What you will do:
Using the material below, return exactly the lines between the one holding "s.port.response := by simp [State.tellWaiting]" and the one holding "s.port.block := by simp [State.tellWaiting]", inclusive, and no others.

Given records:
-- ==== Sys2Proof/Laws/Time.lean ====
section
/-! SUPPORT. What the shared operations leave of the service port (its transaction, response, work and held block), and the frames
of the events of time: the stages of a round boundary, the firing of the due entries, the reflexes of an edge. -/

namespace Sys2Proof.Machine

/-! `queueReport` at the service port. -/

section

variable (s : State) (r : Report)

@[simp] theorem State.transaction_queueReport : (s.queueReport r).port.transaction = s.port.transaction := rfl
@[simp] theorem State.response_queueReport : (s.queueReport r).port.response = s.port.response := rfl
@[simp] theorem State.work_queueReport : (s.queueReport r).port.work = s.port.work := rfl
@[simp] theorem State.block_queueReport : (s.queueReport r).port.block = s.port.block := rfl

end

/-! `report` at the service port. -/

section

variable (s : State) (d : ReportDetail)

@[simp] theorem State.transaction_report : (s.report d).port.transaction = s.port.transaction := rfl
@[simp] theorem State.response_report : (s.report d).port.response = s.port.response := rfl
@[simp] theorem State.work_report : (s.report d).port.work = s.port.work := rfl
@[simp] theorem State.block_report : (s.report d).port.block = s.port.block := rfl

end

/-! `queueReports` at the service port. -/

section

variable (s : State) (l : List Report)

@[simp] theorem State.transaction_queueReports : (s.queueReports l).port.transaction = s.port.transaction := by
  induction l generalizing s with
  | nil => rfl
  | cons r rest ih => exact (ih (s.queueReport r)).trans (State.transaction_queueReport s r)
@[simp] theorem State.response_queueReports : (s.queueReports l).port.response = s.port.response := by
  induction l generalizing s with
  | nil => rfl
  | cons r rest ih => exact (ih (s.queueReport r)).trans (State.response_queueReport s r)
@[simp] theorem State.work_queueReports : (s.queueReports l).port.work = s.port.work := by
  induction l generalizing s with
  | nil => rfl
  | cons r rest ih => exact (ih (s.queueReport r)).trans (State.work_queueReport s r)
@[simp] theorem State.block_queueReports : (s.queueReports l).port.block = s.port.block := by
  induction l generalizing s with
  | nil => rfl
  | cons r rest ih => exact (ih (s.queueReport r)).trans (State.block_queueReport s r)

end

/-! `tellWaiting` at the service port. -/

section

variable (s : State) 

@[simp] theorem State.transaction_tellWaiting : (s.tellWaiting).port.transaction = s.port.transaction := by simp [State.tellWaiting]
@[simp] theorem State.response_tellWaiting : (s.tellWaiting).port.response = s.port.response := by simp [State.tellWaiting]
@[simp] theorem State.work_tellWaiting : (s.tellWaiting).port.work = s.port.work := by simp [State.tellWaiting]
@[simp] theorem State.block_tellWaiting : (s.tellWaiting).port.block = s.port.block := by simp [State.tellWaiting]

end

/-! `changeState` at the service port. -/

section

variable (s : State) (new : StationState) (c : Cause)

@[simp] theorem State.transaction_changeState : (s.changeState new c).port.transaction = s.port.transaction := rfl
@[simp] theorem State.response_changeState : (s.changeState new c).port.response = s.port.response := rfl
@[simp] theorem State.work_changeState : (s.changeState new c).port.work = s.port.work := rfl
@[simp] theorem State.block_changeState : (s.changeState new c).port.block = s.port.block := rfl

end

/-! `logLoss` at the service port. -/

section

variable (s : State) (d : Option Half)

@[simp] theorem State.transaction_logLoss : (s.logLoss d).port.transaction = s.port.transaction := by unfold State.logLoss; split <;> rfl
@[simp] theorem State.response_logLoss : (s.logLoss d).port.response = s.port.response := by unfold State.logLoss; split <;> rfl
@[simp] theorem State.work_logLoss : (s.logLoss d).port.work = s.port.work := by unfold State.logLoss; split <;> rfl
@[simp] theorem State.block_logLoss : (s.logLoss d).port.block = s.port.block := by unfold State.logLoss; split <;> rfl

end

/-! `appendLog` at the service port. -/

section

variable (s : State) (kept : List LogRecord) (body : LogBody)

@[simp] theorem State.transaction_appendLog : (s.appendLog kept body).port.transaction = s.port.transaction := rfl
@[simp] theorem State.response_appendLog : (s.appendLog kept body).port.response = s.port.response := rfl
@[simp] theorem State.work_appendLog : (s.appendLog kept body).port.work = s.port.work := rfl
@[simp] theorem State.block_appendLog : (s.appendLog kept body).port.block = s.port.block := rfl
* * *
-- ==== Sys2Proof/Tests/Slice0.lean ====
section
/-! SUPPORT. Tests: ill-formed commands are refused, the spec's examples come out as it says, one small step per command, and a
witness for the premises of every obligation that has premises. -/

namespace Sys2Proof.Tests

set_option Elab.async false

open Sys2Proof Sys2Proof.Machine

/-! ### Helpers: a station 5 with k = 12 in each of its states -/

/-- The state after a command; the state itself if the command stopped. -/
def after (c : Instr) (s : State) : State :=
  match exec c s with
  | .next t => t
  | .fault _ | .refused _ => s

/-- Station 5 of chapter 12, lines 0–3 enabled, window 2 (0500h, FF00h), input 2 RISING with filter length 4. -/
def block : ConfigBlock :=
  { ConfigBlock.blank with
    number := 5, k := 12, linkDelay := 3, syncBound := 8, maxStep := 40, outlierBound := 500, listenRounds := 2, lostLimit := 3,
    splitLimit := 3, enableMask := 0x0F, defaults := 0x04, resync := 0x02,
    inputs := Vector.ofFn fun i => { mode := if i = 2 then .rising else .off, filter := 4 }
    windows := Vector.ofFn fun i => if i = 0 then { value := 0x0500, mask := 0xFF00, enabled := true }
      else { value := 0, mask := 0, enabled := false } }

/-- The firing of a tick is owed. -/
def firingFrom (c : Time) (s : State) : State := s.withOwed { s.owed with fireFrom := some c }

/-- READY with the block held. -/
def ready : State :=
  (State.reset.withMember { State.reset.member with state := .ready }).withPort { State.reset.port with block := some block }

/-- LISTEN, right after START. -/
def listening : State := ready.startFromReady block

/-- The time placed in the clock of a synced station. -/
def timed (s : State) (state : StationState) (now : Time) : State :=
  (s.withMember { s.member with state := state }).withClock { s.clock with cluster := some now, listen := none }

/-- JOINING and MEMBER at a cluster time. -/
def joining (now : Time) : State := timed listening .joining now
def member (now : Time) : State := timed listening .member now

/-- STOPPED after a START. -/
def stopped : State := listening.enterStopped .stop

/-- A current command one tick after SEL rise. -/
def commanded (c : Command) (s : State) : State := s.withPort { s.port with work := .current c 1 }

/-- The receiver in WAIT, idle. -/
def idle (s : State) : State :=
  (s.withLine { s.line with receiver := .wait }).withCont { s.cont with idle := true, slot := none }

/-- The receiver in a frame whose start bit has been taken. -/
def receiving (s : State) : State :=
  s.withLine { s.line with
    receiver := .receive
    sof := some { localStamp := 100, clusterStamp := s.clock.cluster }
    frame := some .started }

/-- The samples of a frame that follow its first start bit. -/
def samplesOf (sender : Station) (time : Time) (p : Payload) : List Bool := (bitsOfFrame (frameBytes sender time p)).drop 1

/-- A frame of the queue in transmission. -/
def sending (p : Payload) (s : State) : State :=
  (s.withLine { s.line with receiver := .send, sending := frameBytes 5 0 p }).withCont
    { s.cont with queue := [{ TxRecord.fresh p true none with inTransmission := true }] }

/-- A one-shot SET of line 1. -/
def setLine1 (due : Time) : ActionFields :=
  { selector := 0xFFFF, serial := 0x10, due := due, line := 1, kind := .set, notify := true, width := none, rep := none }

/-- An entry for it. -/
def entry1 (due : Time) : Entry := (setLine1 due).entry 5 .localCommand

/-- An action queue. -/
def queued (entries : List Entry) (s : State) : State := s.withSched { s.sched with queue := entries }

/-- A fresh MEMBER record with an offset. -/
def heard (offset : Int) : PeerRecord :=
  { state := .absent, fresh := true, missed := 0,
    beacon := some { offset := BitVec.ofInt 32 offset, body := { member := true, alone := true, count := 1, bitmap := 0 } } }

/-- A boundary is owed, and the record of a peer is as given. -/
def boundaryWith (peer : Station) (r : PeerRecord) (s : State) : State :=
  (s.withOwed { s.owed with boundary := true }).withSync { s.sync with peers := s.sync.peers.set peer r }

Expected answer:
@[simp] theorem State.response_tellWaiting : (s.tellWaiting).port.response = s.port.response := by simp [State.tellWaiting]
@[simp] theorem State.work_tellWaiting : (s.tellWaiting).port.work = s.port.work := by simp [State.tellWaiting]
@[simp] theorem State.block_tellWaiting : (s.tellWaiting).port.block = s.port.block := by simp [State.tellWaiting]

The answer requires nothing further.